Dataset entries:
•••

-- ==== Sys2Proof/Machine/Core.lean ====
section
/-! DEFINITION. The machine the host reads. -/

def Sys2Proof.core : Host.Core :=
  { State := Sys2Proof.Machine.State, Fault := Sys2Proof.Machine.Fault,
    Refusal := Sys2Proof.Machine.Refusal, step := Sys2Proof.Machine.step, reset := Sys2Proof.Machine.State.reset }
end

•••

Your objective: Without changing anything, repeat every record above.

Worked solution:
-- ==== Sys2Proof/Machine/Core.lean ====
section
/-! DEFINITION. The machine the host reads. -/

def Sys2Proof.core : Host.Core :=
  { State := Sys2Proof.Machine.State, Fault := Sys2Proof.Machine.Fault,
    Refusal := Sys2Proof.Machine.Refusal, step := Sys2Proof.Machine.step, reset := Sys2Proof.Machine.State.reset }
end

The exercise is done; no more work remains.